++++ Data extracts

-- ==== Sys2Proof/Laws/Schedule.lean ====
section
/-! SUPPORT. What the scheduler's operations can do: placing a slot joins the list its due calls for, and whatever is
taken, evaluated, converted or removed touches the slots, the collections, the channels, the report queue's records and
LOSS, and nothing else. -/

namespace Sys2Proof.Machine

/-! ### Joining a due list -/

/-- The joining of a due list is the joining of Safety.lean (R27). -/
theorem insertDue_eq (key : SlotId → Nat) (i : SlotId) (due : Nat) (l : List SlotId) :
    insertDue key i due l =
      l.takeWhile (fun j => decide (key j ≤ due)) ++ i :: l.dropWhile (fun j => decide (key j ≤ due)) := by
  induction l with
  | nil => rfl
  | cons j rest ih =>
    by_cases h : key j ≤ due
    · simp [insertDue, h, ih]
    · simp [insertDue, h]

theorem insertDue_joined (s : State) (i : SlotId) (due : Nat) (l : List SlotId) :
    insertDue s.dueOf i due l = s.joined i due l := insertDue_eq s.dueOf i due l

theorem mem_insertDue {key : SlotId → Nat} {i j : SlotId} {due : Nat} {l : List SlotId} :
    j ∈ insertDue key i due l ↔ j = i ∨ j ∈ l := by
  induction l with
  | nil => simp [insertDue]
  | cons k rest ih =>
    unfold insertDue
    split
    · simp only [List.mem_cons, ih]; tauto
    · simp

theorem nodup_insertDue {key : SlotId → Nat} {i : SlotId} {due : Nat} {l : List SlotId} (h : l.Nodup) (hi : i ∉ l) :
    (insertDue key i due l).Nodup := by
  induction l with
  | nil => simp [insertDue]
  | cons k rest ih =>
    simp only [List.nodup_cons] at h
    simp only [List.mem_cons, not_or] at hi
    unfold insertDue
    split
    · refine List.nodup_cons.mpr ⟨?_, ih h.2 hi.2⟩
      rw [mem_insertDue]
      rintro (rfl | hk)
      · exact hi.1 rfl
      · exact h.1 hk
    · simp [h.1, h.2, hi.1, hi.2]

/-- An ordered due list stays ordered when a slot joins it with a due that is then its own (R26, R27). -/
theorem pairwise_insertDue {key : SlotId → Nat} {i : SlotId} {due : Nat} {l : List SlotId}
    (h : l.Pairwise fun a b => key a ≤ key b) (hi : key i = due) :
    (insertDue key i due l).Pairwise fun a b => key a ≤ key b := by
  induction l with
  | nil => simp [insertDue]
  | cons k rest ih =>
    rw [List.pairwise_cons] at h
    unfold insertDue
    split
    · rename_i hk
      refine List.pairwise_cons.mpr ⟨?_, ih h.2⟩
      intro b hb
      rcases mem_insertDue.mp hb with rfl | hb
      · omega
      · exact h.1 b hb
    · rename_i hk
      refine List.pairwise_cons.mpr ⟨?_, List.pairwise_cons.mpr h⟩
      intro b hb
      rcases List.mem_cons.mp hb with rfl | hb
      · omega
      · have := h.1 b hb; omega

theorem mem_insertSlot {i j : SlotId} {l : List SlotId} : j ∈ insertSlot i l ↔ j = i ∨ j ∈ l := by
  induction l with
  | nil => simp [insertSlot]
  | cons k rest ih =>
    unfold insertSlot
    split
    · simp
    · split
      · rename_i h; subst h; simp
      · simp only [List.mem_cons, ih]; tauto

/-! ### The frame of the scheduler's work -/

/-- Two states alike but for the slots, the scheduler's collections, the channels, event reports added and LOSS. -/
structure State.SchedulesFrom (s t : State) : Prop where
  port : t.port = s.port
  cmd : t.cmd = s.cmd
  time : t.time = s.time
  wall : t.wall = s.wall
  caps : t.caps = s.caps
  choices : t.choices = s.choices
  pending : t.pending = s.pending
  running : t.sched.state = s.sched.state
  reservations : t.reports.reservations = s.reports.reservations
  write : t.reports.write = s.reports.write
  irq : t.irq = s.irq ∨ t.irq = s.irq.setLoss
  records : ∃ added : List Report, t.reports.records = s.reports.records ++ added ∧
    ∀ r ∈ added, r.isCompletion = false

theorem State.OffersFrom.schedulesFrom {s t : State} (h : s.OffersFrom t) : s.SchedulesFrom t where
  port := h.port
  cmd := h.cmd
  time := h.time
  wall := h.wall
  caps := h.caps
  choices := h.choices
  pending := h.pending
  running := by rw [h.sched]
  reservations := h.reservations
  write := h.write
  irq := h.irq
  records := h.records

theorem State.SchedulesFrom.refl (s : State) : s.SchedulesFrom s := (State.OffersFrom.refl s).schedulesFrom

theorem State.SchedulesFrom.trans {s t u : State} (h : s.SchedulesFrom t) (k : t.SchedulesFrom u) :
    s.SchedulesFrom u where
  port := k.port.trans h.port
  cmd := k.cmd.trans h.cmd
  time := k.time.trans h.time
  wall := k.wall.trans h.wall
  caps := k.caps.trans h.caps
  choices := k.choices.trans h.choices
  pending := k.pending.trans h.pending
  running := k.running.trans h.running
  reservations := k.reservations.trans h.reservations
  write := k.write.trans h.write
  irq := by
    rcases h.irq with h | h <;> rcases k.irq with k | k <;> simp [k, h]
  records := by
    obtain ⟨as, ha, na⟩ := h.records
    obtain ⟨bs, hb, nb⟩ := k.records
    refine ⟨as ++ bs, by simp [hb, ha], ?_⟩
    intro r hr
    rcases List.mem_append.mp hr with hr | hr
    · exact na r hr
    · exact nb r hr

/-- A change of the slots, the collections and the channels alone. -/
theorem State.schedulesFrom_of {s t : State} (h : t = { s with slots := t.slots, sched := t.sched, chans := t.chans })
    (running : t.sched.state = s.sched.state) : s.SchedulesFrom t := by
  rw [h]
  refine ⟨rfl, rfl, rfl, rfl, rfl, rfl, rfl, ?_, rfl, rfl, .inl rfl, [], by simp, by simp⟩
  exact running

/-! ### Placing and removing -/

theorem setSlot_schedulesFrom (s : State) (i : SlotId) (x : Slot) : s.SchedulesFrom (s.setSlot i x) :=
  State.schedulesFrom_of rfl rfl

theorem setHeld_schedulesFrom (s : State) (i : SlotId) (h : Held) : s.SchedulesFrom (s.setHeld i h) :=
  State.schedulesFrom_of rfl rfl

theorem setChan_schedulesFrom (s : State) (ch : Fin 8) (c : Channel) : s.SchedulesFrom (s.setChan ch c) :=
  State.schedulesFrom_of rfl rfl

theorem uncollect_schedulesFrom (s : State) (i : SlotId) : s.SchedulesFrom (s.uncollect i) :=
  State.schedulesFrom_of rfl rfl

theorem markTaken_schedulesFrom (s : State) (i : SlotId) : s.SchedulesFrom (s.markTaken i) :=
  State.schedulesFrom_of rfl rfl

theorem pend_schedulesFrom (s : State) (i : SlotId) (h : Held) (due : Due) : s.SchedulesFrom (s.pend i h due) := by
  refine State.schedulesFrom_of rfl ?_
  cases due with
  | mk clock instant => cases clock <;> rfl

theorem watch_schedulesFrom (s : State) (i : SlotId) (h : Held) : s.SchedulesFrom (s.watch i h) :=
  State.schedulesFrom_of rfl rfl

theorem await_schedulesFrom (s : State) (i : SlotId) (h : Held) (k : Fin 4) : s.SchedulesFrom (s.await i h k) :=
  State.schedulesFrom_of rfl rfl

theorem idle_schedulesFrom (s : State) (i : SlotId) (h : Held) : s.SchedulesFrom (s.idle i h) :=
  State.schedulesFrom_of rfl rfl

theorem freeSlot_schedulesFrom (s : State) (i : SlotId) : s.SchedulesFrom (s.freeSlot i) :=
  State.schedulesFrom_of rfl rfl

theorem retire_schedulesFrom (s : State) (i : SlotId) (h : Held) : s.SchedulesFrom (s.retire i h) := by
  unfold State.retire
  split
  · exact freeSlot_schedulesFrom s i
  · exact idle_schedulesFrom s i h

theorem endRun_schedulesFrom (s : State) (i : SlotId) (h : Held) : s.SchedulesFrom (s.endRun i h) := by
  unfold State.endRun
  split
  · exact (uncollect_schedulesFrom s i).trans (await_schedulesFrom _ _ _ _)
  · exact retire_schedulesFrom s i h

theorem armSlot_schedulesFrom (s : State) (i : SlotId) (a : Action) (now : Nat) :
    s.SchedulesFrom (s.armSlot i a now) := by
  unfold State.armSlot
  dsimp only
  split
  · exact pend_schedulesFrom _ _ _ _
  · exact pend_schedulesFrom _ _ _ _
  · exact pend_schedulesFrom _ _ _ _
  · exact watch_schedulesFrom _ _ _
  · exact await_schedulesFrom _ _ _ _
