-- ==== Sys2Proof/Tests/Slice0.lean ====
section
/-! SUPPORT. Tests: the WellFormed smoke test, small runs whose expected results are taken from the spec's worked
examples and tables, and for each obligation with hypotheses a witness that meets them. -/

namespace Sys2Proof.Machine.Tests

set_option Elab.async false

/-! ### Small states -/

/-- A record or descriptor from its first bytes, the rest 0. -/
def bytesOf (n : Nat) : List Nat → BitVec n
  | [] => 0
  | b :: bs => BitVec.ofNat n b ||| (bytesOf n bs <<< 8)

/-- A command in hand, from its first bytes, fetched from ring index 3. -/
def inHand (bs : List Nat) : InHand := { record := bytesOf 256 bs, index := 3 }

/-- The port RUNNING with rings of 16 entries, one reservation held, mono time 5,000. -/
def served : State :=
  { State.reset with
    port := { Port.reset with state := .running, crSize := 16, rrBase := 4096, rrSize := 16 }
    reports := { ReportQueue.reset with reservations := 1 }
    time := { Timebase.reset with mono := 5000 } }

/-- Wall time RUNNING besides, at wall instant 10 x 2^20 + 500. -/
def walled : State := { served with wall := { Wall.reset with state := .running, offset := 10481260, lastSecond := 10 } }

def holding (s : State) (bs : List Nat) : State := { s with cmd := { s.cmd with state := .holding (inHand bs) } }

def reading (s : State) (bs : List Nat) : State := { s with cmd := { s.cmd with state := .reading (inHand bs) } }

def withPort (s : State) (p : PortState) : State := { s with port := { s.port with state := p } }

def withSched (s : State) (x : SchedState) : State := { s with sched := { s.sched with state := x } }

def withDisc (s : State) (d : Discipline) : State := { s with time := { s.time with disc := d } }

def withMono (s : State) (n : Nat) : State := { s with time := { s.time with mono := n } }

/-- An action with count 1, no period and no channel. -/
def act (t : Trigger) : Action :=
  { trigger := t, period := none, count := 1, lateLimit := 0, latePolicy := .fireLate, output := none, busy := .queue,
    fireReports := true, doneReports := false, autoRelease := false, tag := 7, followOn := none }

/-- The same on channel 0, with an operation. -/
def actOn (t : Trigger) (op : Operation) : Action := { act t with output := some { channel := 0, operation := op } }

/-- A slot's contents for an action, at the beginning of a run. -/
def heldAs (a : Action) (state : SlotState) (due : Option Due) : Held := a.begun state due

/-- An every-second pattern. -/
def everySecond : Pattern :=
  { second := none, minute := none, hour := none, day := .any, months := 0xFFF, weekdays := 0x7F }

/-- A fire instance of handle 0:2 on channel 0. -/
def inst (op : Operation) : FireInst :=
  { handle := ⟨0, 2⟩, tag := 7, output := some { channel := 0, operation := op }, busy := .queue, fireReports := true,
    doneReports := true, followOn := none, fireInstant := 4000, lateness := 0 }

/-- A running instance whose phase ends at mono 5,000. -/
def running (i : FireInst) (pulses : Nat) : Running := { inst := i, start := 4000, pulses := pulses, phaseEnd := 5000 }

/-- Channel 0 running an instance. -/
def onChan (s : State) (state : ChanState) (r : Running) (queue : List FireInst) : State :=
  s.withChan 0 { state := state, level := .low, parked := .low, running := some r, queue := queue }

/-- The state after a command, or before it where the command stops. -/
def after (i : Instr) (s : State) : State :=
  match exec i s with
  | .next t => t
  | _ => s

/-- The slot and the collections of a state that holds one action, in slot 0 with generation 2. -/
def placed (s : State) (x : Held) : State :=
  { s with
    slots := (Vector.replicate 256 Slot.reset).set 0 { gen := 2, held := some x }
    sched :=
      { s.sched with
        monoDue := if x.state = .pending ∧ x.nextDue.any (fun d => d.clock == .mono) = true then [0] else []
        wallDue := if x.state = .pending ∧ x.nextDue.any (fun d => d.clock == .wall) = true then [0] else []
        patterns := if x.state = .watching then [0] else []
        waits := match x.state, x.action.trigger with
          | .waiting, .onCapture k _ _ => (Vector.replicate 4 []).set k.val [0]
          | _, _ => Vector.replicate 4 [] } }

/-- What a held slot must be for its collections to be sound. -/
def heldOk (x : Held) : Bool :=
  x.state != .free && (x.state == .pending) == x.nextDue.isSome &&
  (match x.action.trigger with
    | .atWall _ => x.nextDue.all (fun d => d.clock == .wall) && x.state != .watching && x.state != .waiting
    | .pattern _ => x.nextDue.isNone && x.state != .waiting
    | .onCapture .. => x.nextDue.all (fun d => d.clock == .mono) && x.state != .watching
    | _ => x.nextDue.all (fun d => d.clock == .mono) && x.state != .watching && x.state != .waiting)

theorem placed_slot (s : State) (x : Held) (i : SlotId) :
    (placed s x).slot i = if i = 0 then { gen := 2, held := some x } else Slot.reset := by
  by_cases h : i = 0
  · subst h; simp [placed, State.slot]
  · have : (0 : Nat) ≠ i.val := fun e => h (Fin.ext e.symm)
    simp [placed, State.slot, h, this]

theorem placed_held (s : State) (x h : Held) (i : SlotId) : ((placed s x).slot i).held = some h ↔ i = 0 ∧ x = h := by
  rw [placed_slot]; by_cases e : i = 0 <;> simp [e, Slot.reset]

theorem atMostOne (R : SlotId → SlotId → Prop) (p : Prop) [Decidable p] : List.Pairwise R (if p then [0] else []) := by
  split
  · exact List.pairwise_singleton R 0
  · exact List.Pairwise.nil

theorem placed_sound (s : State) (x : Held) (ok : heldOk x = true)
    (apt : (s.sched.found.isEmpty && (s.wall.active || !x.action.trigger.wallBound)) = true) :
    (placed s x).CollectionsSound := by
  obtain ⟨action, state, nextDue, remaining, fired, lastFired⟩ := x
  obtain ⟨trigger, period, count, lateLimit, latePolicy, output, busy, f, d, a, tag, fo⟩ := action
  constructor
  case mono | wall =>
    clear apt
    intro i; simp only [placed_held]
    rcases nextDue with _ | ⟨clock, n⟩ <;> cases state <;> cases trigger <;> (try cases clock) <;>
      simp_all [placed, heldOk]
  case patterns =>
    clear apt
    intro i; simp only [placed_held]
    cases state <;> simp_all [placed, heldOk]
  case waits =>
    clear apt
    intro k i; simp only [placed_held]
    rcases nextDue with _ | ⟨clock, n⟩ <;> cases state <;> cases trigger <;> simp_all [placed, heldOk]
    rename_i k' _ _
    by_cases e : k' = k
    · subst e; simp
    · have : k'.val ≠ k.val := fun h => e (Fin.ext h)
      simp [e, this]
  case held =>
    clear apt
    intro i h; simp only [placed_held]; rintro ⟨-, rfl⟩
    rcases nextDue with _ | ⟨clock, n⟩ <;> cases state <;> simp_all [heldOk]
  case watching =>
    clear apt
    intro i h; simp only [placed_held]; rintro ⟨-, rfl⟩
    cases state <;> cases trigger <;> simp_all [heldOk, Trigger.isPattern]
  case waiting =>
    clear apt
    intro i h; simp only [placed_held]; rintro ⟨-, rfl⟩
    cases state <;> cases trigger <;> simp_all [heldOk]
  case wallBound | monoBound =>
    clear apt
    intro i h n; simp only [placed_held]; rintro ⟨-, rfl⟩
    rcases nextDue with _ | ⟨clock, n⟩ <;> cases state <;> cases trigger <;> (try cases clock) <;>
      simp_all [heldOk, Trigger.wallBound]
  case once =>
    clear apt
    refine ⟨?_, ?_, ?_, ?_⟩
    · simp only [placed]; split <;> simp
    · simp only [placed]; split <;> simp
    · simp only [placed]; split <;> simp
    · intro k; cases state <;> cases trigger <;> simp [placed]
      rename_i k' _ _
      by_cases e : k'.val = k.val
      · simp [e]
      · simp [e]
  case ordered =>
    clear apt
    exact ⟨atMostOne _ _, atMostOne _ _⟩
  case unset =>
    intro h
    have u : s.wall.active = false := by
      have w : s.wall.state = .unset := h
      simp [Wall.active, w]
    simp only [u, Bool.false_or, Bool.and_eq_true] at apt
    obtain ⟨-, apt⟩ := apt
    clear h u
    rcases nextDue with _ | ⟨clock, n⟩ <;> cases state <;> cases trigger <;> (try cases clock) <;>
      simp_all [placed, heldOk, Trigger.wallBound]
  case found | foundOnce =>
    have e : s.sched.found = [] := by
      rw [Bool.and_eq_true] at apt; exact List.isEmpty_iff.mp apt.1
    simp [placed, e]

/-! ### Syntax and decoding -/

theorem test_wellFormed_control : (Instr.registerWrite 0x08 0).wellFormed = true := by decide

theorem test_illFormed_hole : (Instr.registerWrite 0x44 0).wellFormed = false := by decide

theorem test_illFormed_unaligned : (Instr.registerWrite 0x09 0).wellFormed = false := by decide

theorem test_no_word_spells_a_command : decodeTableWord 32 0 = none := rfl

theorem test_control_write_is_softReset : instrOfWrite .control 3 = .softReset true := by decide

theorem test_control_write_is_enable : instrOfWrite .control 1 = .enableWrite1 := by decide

++++++++

Work instruction:
For each line above that holds the string "refine", provide a copy of that line.

Exercise solution:
    · refine List.nodup_cons.mpr ⟨?_, ih h.2 hi.2⟩
      refine List.pairwise_cons.mpr ⟨?_, ih h.2⟩
      refine List.pairwise_cons.mpr ⟨?_, List.pairwise_cons.mpr h⟩
    refine ⟨as ++ bs, by simp [hb, ha], ?_⟩
  refine ⟨rfl, rfl, rfl, rfl, rfl, rfl, rfl, ?_, rfl, rfl, .inl rfl, [], by simp, by simp⟩
  refine State.schedulesFrom_of rfl ?_
    refine ⟨?_, ?_, ?_, ?_⟩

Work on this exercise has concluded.